Hacia una estética provisional IX

Es cierto que el Grupo dirigió sus experiencias casi exclusivamente hacia el campo del arte, y enmarcó en ese terreno sus discursos. Pero también es cierto que el centro de esos discursos se movía hacia  afuera del campo, hacia el problema general de la hiper reproductibilidad de la significación. Como el arte ha sido históricamente el campo de la representación, funcionó como caso, como modelo, para pensar el problema mayor de la producción de sentidos. Además, ya sabemos que lo distintivo del arte contemporáneo es su obsolescencia, su caducidad, su condición de laboratorio abandonado, frente al expansionismo de las herramientas del arte en todos los estadios de la cultura.

El lema de El salón tiburón, “la transparencia del simulacro”, refiere al dilema o la paradoja de eso que Jean Baudrillard llamó la “era del simulacro de tercer orden”, la era del capitalismo afectivo, verde, etc. La era de la profusión de los signos de la cultura, en la que se cumple el proyecto occidental de transferirlo o trascribirlo todo (naturaleza, humanos, cosmos, caos, dioses) al mundo de los signos, al lenguaje. Entender sin sobresaltos las maneras, las estrategias y las estructuras de esa transferencia, dejar de ser inocentes ante “la cultura del espectáculo”, me parece que fue el problema más importante que nos planteó el Grupo.

Hoy sabemos que el arte no es el único campo de la representación. Estamos obligados a tener conciencia de los procesos de construcción o de reciclaje de significaciones, hegemónicas o no. En los últimos treinta años hemos participado del develamiento de esos procesos. Existen comunidades enteras y subjetividades despiertas que saben distinguir la trama, la forma y la edición de la cultura. Es como si tuviésemos más Tom Wolfe entre nosotros, o por lo menos una mejor “cultura de la cultura como edición”, como puesta en escena, como manipulación, o algo así como una visión técnica de la cultura. Todos somos hoy, en alguna medida, críticos culturales.
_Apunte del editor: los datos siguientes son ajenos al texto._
-- ==== Sys2Proof/Laws/OnlySurvival.lean ====
section
/-! SUPPORT. Which parts of the state the operations of Machine/Survival, Joining, TestOps, Lifecycle can change: one law for each operation. -/

namespace Sys2Proof.Machine

/-! ## Machine/Survival.lean -/

theorem State.zeroClass_only {ks : List Part} {s x : State} (k : Nat) (hk : [.mem] ⊆ ks) (h : Only ks s x) :
    Only ks s (State.zeroClass k x) := by
  unfold State.zeroClass
  repeat' first
    | with_reducible assumption
    | with_reducible apply modMem_only
    | (with_reducible apply foldl_only; on_goal 2 => intros)
    | exact subset_of (by decide) hk
    | split

theorem State.putFragment_only {ks : List Part} {s x : State} (q page : Nat) (d : Bytes) (hk : [.mem] ⊆ ks) (h : Only ks s x) :
    Only ks s (State.putFragment q page d x) := by
  unfold State.putFragment
  repeat' first
    | with_reducible assumption
    | with_reducible apply modMem_only
    | with_reducible apply State.write_only
    | (with_reducible apply foldl_only; on_goal 2 => intros)

theorem State.skewEvent_only {ks : List Part} {s x : State} (n : Nat) (hk : [.out, .pcie, .log, .tm] ⊆ ks) (h : Only ks s x) :
    Only ks s (State.skewEvent n x) := by
  unfold State.skewEvent
  repeat' first
    | with_reducible assumption
    | with_reducible apply State.raiseModule_only
    | (with_reducible apply foldl_only; on_goal 2 => intros)
    | exact subset_of (by decide) hk
    | ((try lift_lets); intro y; first | (refine (fun (_ : Only ks s y) => ?_) ?_; (on_goal 1 => clear_value y); (on_goal 2 => subst y)) | clear_value y | skip)
    | split

theorem State.takeScale_only {ks : List Part} {s x : State} (t : Table) (r : Bytes) (hk : [.out, .pcie, .log, .tm, .job] ⊆ ks) (h : Only ks s x) :
    Only ks s (State.takeScale t r x) := by
  unfold State.takeScale
  repeat' first
    | with_reducible assumption
    | with_reducible apply modJob_only
    | with_reducible apply State.raiseModule_only
    | exact subset_of (by decide) hk
    | ((try lift_lets); intro y; first | (refine (fun (_ : Only ks s y) => ?_) ?_; (on_goal 1 => clear_value y); (on_goal 2 => subst y)) | clear_value y | skip)
    | split

theorem State.takeRestored_only {ks : List Part} {s x : State} (t : Table) (n digest : Nat) (r : Bytes) (hk : [.out, .pcie, .log, .tm, .job, .mem, .run, .quays, .snap] ⊆ ks) (h : Only ks s x) :
    Only ks s (State.takeRestored t n digest r x) := by
  unfold State.takeRestored
  repeat' first
    | with_reducible assumption
    | with_reducible apply State.rebuildCodes_only
    | with_reducible apply State.takeScale_only
    | with_reducible apply modJob_only
    | with_reducible apply State.skewEvent_only
    | exact subset_of (by decide) hk

theorem State.restoreRecord_only {ks : List Part} {s x : State} (t : Table) (source n : Nat) (sup : Nat × Nat) (hk : [.out, .freeCtr, .power, .boot, .pcie, .cqs, .cmds, .log, .tm, .mem, .run, .stalls, .quays, .snap, .journal, .harbour, .ports, .test] ⊆ ks) (h : Only ks s x) :
    Only ks s (State.restoreRecord t source n sup x) := by
  unfold State.restoreRecord
  repeat' first
    | with_reducible assumption
    | with_reducible apply State.writeNow_only

theorem State.restoreMismatch_only {ks : List Part} {s x : State} (digest own expected : Nat) (hk : [.out, .pcie, .log, .tm, .mem] ⊆ ks) (h : Only ks s x) :
    Only ks s (State.restoreMismatch digest own expected x) := by
  unfold State.restoreMismatch
  repeat' first
    | with_reducible assumption
    | with_reducible apply State.raiseModule_only
    | with_reducible apply State.zeroClass_only
    | exact subset_of (by decide) hk

theorem State.finishImage_only {ks : List Part} {s x : State} (t : Table) (sq cid source : Nat) (b : Bytes) (hk : [.out, .freeCtr, .power, .boot, .pcie, .cqs, .cmds, .log, .tm, .job, .mem, .run, .stalls, .quays, .snap, .journal, .harbour, .ports, .test] ⊆ ks) (h : Only ks s x) :
    Only ks s (State.finishImage t sq cid source b x) := by
  unfold State.finishImage
  repeat' first
    | with_reducible assumption
    | with_reducible apply State.finish_only
    | with_reducible apply State.zeroClass_only
    | with_reducible apply modJob_only
    | with_reducible apply State.putFragment_only
    | with_reducible apply State.restoreMismatch_only
    | with_reducible apply State.takeRestored_only
    | with_reducible apply State.restoreRecord_only
    | (with_reducible apply foldl_only; on_goal 2 => intros)
    | exact subset_of (by decide) hk
    | ((try lift_lets); intro y; first | (refine (fun (_ : Only ks s y) => ?_) ?_; (on_goal 1 => clear_value y); (on_goal 2 => subst y)) | clear_value y | skip)
    | split

theorem State.failRestore_only {ks : List Part} {s x : State} (r : RestoreRun) (st : Status) (hk : [.out, .power, .pcie, .cqs, .cmds, .log, .tm, .stalls, .harbour, .ports] ⊆ ks) (h : Only ks s x) :
    Only ks s (State.failRestore r st x) := by
  unfold State.failRestore
  repeat' first
    | with_reducible assumption
    | with_reducible apply State.darkPort_only
    | with_reducible apply modHarbour_only
    | with_reducible apply State.finish_only
    | exact subset_of (by decide) hk

theorem State.endShadow_only {ks : List Part} {s x : State} (hk : [.out, .power, .pcie, .log, .tm, .stalls, .harbour, .ports] ⊆ ks) (h : Only ks s x) :
    Only ks s (State.endShadow x) := by
  unfold State.endShadow
  repeat' first
    | with_reducible assumption
    | with_reducible apply State.darkPort_only
    | with_reducible apply modHarbour_only
    | exact subset_of (by decide) hk
    | split

theorem State.beginRestore_only {ks : List Part} {s x : State} (sq cid source port donor : Nat) (hk : [.out, .power, .pcie, .log, .tm, .job, .mem, .stalls, .harbour, .ports] ⊆ ks) (h : Only ks s x) :
    Only ks s (State.beginRestore sq cid source port donor x) := by
  unfold State.beginRestore
  repeat' first
    | with_reducible assumption
    | with_reducible apply State.endShadow_only
    | with_reducible apply State.zeroClass_only
    | with_reducible apply modJob_only
    | with_reducible apply State.lightPort_only
    | with_reducible apply modHarbour_only
    | exact subset_of (by decide) hk
    | ((try lift_lets); intro y; first | (refine (fun (_ : Only ks s y) => ?_) ?_; (on_goal 1 => clear_value y); (on_goal 2 => subst y)) | clear_value y | skip)
    | split

theorem State.restoreHelloIn_only {ks : List Part} {s z : State} (r : RestoreRun) (port : Nat) (x : Hello) (hk : [.out, .power, .pcie, .cqs, .cmds, .log, .tm, .stalls, .harbour, .ports] ⊆ ks) (h : Only ks s z) :
    Only ks s (State.restoreHelloIn r port x z) := by
  unfold State.restoreHelloIn
  repeat' first
    | with_reducible assumption
    | with_reducible apply State.raise_only
    | with_reducible apply State.failRestore_only
    | with_reducible apply modHarbour_only
    | with_reducible apply State.toPartner_only
    | exact subset_of (by decide) hk
    | ((try lift_lets); intro y; first | (refine (fun (_ : Only ks s y) => ?_) ?_; (on_goal 1 => clear_value y); (on_goal 2 => subst y)) | clear_value y | skip)
    | split

theorem State.donorHello_only {ks : List Part} {s z : State} (port : Nat) (x : Hello) (hk : [.out, .freeCtr, .pcie, .log, .tm, .harbour, .ports] ⊆ ks) (h : Only ks s z) :
    Only ks s (State.donorHello port x z) := by
  unfold State.donorHello
  repeat' first
    | with_reducible assumption
    | with_reducible apply State.sendLink_only
    | with_reducible apply State.takeFree_only
    | with_reducible apply State.toPartner_only
    | with_reducible apply modHarbour_only
    | refine only_of_eq (by assumption) ?_
    | exact subset_of (by decide) hk
    | ((try lift_lets); intro y; first | (refine (fun (_ : Only ks s y) => ?_) ?_; (on_goal 1 => clear_value y); (on_goal 2 => subst y)) | (refine (fun (_ : Only ks s y.2) => ?_) ?_; (on_goal 1 => clear_value y); (on_goal 2 => subst y)) | clear_value y | skip)
    | split
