theorem State.nextCycle_only {ks : List Part} {s x : State} (t : Table) (hk : [.job, .run] ⊆ ks) (h : Only ks s x) :
    Only ks s (State.nextCycle t x) := by
  unfold State.nextCycle
  repeat' first
    | with_reducible assumption
    | with_reducible apply modRun_only
    | with_reducible apply State.passBarriers_only
    | exact subset_of (by decide) hk

theorem State.boundary_only {ks : List Part} {s x : State} (t : Table) (hk : [.out, .boot, .pcie, .cqs, .cmds, .log, .tm, .job, .run, .stalls, .harbour, .test] ⊆ ks) (h : Only ks s x) :
    Only ks s (State.boundary t x) := by
  unfold State.boundary
  repeat' first
    | with_reducible assumption
    | with_reducible apply State.takeToken_only
    | with_reducible apply State.endRun_only
    | with_reducible apply State.nextCycle_only
    | (with_reducible apply foldl_only; on_goal 2 => intros)
    | exact subset_of (by decide) hk
    | ((try lift_lets); intro y; first | (refine (fun (_ : Only ks s y) => ?_) ?_; (on_goal 1 => clear_value y); (on_goal 2 => subst y)) | clear_value y | skip)
    | split

theorem State.onTable_only {ks : List Part} {s x : State} (f : Table → State → State) (h_f : ∀ a0 y, Only ks s y → Only ks s (f a0 y)) (hk : [.out, .freeCtr, .power, .boot, .pcie, .sqs, .cqs, .sqTurn, .cmds, .log, .tm, .job, .mem, .run, .stalls, .quays, .snap, .journal, .harbour, .ports, .test] ⊆ ks) (h : Only ks s x) :
    Only ks s (State.onTable f x) := by
  unfold State.onTable
  repeat' first
    | with_reducible assumption
    | with_reducible apply h_f
    | with_reducible apply State.settleReset_only
    | exact subset_of (by decide) hk
    | split

/-! ## Machine/Idle.lean -/

theorem State.tick_only {ks : List Part} {s x : State} (hk : [.usec] ⊆ ks) (h : Only ks s x) : Only ks s (State.tick x) := by
  unfold State.tick
  split
  · exact setUsec_only _ hk h
  · exact h

end Sys2Proof.Machine
end

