theorem State.finishCmd_grew (c : Cmd) (st : Status) (r0 r1 : Nat) (s : State) : s.GrewBy 4 (s.finishCmd c st r0 r1) := by
  have posted : ∀ (x y : State) (q : Nat) (e : Entry), x.GrewBy 4 y → x.GrewBy 4 (y.post q e) := fun x y q e h =>
    grew_trans h (grew_of_log (congrArg EventLog.ring (State.post_log q e y)) (congrArg EventLog.headSeq (State.post_log q e y)))
  have gone : ∀ f, s.GrewBy 0 (s.modCmds f) := fun f => grew_of_log rfl rfl
  unfold State.finishCmd
  dsimp only
  split
  · exact posted _ _ _ _ (grew_mono (gone _) (by decide))
  · exact posted _ _ _ _ (grew_trans (gone _) (grew_trans (State.count_grew _ _ _) (State.raise_grew _ _ _ _ _)))

theorem State.finish_grew (sq cid : Nat) (st : Status) (r0 r1 : Nat) (s : State) : s.GrewBy 4 (s.finish sq cid st r0 r1) := by
  unfold State.finish
  split
  · exact grewBy_refl 4 s
  · exact s.finishCmd_grew _ st r0 r1

/-- Mirroring and what a donor sends stop. -/
def State.mirrorStops (s : State) : State :=
  (s.modJournal fun j => { j with suspended := true }).modHarbour fun h => { h with donating := none, forwarding := none }

/-- A restore over the port ends. -/
def State.restoreEnds (p : Nat) (s : State) : State :=
  match s.harbour.restore with
  | some r => if r.port = p then (s.modHarbour fun h => { h with restore := none }).finish r.sq r.cid .fault 0 0 else s
  | none => s

/-- A shadowing over the port ends. -/
def State.shadowEnds (p : Nat) (s : State) : State :=
  match s.harbour.shadow with
  | some r => if r.port = p then s.modHarbour fun h => { h with shadow := none } else s
  | none => s

theorem State.suspendPartner_eq (p : Nat) (s : State) : s.suspendPartner p = ((s.mirrorStops.endTransfer p).restoreEnds p).shadowEnds p := rfl

theorem State.restoreEnds_ends (p : Nat) (s : State) :
    Only [.out, .pcie, .cqs, .cmds, .log, .tm, .harbour] s (s.restoreEnds p) ∧ s.GrewBy 4 (s.restoreEnds p) := by
  unfold State.restoreEnds
  split
  · split
    · refine ⟨State.finish_only _ _ _ _ _ (by decide) (modHarbour_only _ (by decide) (only_refl _ s)), ?_⟩
      have gone : s.GrewBy 0 (s.modHarbour fun h => { h with restore := none }) := grew_of_log rfl rfl
      exact grew_trans gone (State.finish_grew _ _ _ _ _ _)
    · exact ⟨only_refl _ s, grewBy_refl 4 s⟩
  · exact ⟨only_refl _ s, grewBy_refl 4 s⟩

theorem State.shadowEnds_ends (p : Nat) (s : State) : Only [.harbour] s (s.shadowEnds p) := by
  unfold State.shadowEnds
  split
  · split
    · exact modHarbour_only _ (by decide) (only_refl _ s)
    · exact only_refl _ s
  · exact only_refl _ s

/-- What a partner port that is quarantined suspends, where no snapshot drains over it. -/
theorem State.suspendPartner_suspended {s : State} {p : Nat} (dest : s.snap.dest ≠ .newcomer p) :
    Only [.out, .pcie, .cqs, .cmds, .log, .tm, .journal, .harbour] s (s.suspendPartner p)
      ∧ (s.suspendPartner p).journal = { s.journal with suspended := true } ∧ s.GrewBy 4 (s.suspendPartner p) := by
  have stops : Only [.journal, .harbour] s s.mirrorStops := modHarbour_only _ (by decide) (modJournal_only _ (by decide) (only_refl _ s))
  have stays : s.mirrorStops.endTransfer p = s.mirrorStops := by
    have other : s.mirrorStops.snap.dest ≠ .newcomer p := dest
    unfold State.endTransfer
    rw [if_neg (by simp [other])]
  obtain ⟨restore, grew⟩ := s.mirrorStops.restoreEnds_ends p
  have shadow := (s.mirrorStops.restoreEnds p).shadowEnds_ends p
  rw [State.suspendPartner_eq, stays]
  refine ⟨only_trans (only_mono stops (by decide)) (only_trans (only_mono restore (by decide)) (only_mono shadow (by decide))), ?_, ?_⟩
  · rw [shadow.same .journal (by decide), restore.same .journal (by decide)]
    rfl
  · have log := shadow.same .log (by decide)
    have before : s.GrewBy 0 s.mirrorStops := grew_of_log rfl rfl
    exact grew_trans before (grew_trans grew (grew_of_log (congrArg EventLog.ring log) (congrArg EventLog.headSeq log)))

/-- A partner port that is quarantined. -/
structure State.PartnerCut (p : Nat) (s u : State) : Prop where
  state : (u.port p).state = 4
  role : (u.port p).role = 2
  journal : u.journal = { s.journal with suspended := true }
  logged : ∃ r ∈ u.log.ring, r.code = 0x0306 ∧ r.srcKind = 3 ∧ r.srcIndex = p
  mem : u.mem = s.mem
  job : u.job = s.job
  boot : u.boot = s.boot

/-- The port of a partner that is quarantined goes dark. -/
def State.portCut (p : Nat) (l : PortLoss) (s : State) : State :=
  (s.setPort p fun x => { Port.reset with state := 4, role := x.role, nbrRank := x.nbrRank, nbrPort := x.nbrPort, downs := x.downs,
                                          loss := some l, failed := x.failed }).engines false [p]

theorem State.quarantinePort_partner {s : State} {p : Nat} (role : (s.port p).role = 2) (cause : Nat) (l : PortLoss) :
    s.quarantinePort p cause l
      = ((s.portCut p l).raise 0x0306 srcPort p [(0x20, 1, cause), (0x21, 1, lossCode l), (0x22, 1, (s.port p).role)]).suspendPartner p := by
  unfold State.quarantinePort
  dsimp only
  rw [if_neg (by rw [role]; decide)]
  rfl
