-- ==== Sys2Proof/WellFormed.lean ====
section
/-! DEFINITION. Which assembler lines are well formed (spec/30_encoding.md R86, R88, R89). A command term of `Instr`
needs no check: each operand's type is exactly its field of the word, and R84 says every 32-bit word has an outcome. -/

namespace Sys2Proof

/-- "An operand outside its field is an assembly error": id 0..0xFFFF, sym 0..255, len 0..255, n 0..0xFFFF
(30_encoding.md R86). -/
def AsmCmd.wellFormed : AsmCmd → Bool
  | .nop | .clearWeights | .buildTree | .tableClear | .genTable | .bitbufClear | .decode => true
  | .nodeRead id => decide (id ≤ 0xFFFF)
  | .tableWrite sym len => decide (sym ≤ 255) && decide (len ≤ 255)
  | .tableDelete sym => decide (sym ≤ 255)
  | .tableRead sym => decide (sym ≤ 255)
  | .bitbufAppend n => decide (n ≤ 0xFFFF)

/-- The indexes a register name may carry: CODE_STAGE and CODE_OUT have eight words, W has 256, and the windows lie in
the 64 KiB space (20_memory.md R62; 30_encoding.md R89). -/
def RegName.wellFormed : RegName → Bool
  | .codeStage k | .codeOut k => decide (k < 8)
  | .w s => decide (s ≤ 255)
  | .bitbuf j => decide (j < 1024)
  | .outbuf j => decide (j < 8192)
  | _ => true

/-- An address of a host program is a 16-bit byte address (20_memory.md R62). -/
def AddrExpr.wellFormed : AddrExpr → Bool
  | .num n => decide (n ≤ 0xFFFF)
  | .reg r => r.wellFormed

/-- A word written by a host program fits 32 bits, a symbol is a byte, and a staged string "has at most 255 bits"
(30_encoding.md R88, R90). -/
def HostLine.wellFormed : HostLine → Bool
  | .command c | .issue c => c.wellFormed
  | .setw sym v => decide (sym ≤ 255) && decide (v < 2 ^ 32)
  | .stage bits => decide (bits.length ≤ 255)
  | .loadcode sym bits => decide (sym ≤ 255) && decide (bits.length ≤ 255)
  | .append _ => true
  | .setctrl v => decide (v < 2 ^ 32)
  | .ack => true
  | .write a v => a.wellFormed && decide (v < 2 ^ 32)
  | .read a => a.wellFormed
  | .wait => true

end Sys2Proof
end

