/-- The decoding found has the fewest symbols (43_decoder_fsm.md R164). -/
theorem SearchInv.fewest {s : State} {h : Nat} {A : List SearchState} (hI : SearchInv s h A) {st : SearchState}
    (hst : A[h]? = some st) {ys : List Symbol} (hy : s.FullDecoding ys) : st.depth ≤ ys.length := by
  by_contra hlt
  have before : ∀ (a : Nat) (e : SearchState), A[a]? = some e → e.depth < st.depth → a < h := fun a e he hd => by
    by_contra hge
    have := hI.sorted h a st e (by omega) hst he
    omega
  obtain ⟨a, e, f, he, hd, hf, hp⟩ := hI.reaches hy ys.length (Nat.le_refl _) (fun a e h1 h2 => before a e h1 (by omega))
  exact (hI.done a e (before a e he (by omega)) he).1 (by rw [hp, fullDecoding_length hy hf])

/-! ### Agreement with the source's worklist -/

/-- The source's state (bytes, remaining suffix) of an arena entry (10_state.md R42). -/
def sourceState (s : State) (A : List SearchState) (a : Nat) : List Byte × BitString :=
  (bytesAt A a, s.inputBits.drop (A.getD a seedState).pos)

/-- The source's FIFO worklist: the arena from head to tail (10_state.md R42). -/
def sourceQueue (s : State) (h : Nat) (A : List SearchState) : List (List Byte × BitString) :=
  (List.range' h (A.length - h)).map (sourceState s A)

theorem successors_eq {s : State} {h : Nat} {A : List SearchState} {st : SearchState} (hA : ArenaOk s A)
    (hst : A[h]? = some st) (hle : st.pos ≤ s.bitLen.toNat) :
    s.successors (sourceState s A h) =
      (List.range' A.length (s.newStates h st (s.prefixLengths st)).length).map
        (sourceState s (A ++ s.newStates h st (s.prefixLengths st))) := by
  have hlen : h < A.length := by
    by_contra hh
    rw [List.getElem?_eq_none (by omega)] at hst
    cases hst
  have key : ∀ B : List SearchState, (∀ e ∈ B, ∃ len, e.pos = st.pos + len ∧ e.parent = h ∧ e.depth = st.depth + 1) →
      (List.range' A.length B.length).map (sourceState s (A ++ B)) =
        B.map (fun e => (bytesAt A h ++ [e.sym], s.inputBits.drop e.pos)) := by
    intro B hB
    refine List.ext_getElem (by simp) (fun i hi hi' => ?_)
    have hiB : i < B.length := by simpa using hi
    simp only [List.getElem_map, List.getElem_range', Nat.one_mul]
    have hget : (A ++ B)[A.length + i]? = some B[i] := by
      rw [List.getElem?_append_right (by omega), Nat.add_sub_cancel_left, List.getElem?_eq_getElem hiB]
    obtain ⟨len, h1, h2, h3⟩ := hB B[i] (List.getElem_mem _)
    have hpar : (A ++ B)[B[i].parent]? = some st := by rw [h2, List.getElem?_append_left hlen, hst]
    rw [sourceState, getD_of_getElem? hget, bytesAt_parent hget hpar h3, h2, bytesAt_append hA B h hlen]
  rw [key _ (fun e he => by
    obtain ⟨len, -, x, -, rfl⟩ := mem_newStates.1 he
    exact ⟨len, rfl, rfl, rfl⟩)]
  have hlenB : (s.inputBits.drop st.pos).length = s.bitLen.toNat - st.pos := by simp [State.inputBits]
  simp only [State.successors, sourceState, getD_of_getElem? hst, hlenB, State.newStates, State.prefixLengths,
    List.map_filterMap]
  refine List.filterMap_congr (fun len hl => ?_)
  have hl' := List.mem_range'_1.1 hl
  rw [matchCode_eq_invert, bitsFrom_eq_drop_take s (n := s.bitLen.toNat) (by omega), State.inputBits]
  simp only [Option.map_map]
  refine congrArg (fun f => Option.map f _) (funext fun x => ?_)
  simp [List.drop_drop]

theorem sourceQueue_step {s : State} {h : Nat} {A : List SearchState} {st : SearchState} (hA : ArenaOk s A)
    (hst : A[h]? = some st) (hle : st.pos ≤ s.bitLen.toNat) :
    ∃ q, sourceQueue s h A = sourceState s A h :: q ∧
      q ++ s.successors (sourceState s A h) = sourceQueue s (h + 1) (A ++ s.newStates h st (s.prefixLengths st)) := by
  have hlen : h < A.length := by
    by_contra hh
    rw [List.getElem?_eq_none (by omega)] at hst
    cases hst
  refine ⟨(List.range' (h + 1) (A.length - h - 1)).map (sourceState s A), ?_, ?_⟩
  · rw [sourceQueue, show A.length - h = A.length - h - 1 + 1 by omega, List.range'_succ, List.map_cons,
      Nat.add_sub_cancel]
  · rw [successors_eq hA hst hle, sourceQueue, List.length_append,
      show A.length + (s.newStates h st (s.prefixLengths st)).length - (h + 1) =
        (A.length - h - 1) + (s.newStates h st (s.prefixLengths st)).length by omega,
      ← List.range'_append_1, List.map_append, show h + 1 + (A.length - h - 1) = A.length by omega]
    congr 1
    refine List.map_congr_left (fun a ha => ?_)
    have hal : a < A.length := by have := List.mem_range'_1.1 ha; omega
    rw [sourceState, sourceState, bytesAt_append hA _ a hal]
    congr 3
    simp [List.getD, List.getElem?_append_left hal]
O todos estamos obligados a serlo. Las herramientas digitales de autoedición nos obligan a ser concientes de nuestra participación en ellas. Sin nuestra voluntad de autoeditarnos, esas herramientas no tendrían sentido. Por eso Youtube nos dice: “broadcast your self”; y es como si nos dijera: “haz transparente el simulacro”: recicla tu imagen, reproduce, plagia, trascribe, corrompe las retóricas de la representación.

“La transparencia del simulacro” sería la forma más concreta de la hiper reproductibiliad de la trascripción. “Hiper”, porque ya no se trata sólo de la trasferencia del mundo al lenguaje, sino de la profusión de la transferencia misma. De tanto transcribir, de tanto fotocopiar, fotografiar, de tanto plagiar las formas del lenguaje, de tanto reproducir las formas de la representación, nos quedamos con la estructura desnuda del signo sin referente, sin realidad que trascribir. Queda entonces sólo la transferencia pura, su concreción, su materialidad: su proceso.

Eso es lo que encontramos en El salón tiburón: la concreción de los signos del mundo del arte. También encontramos la trascripción de esos signos en otros signos, no nuevos, ni mejores, pero sí hiper eficientes; tanto, que ya no importan los signos en sí mismos, las obras de arte propiamente dichas, sino las formas transparentes del plagio, del engaño: el simulacro del salón de arte.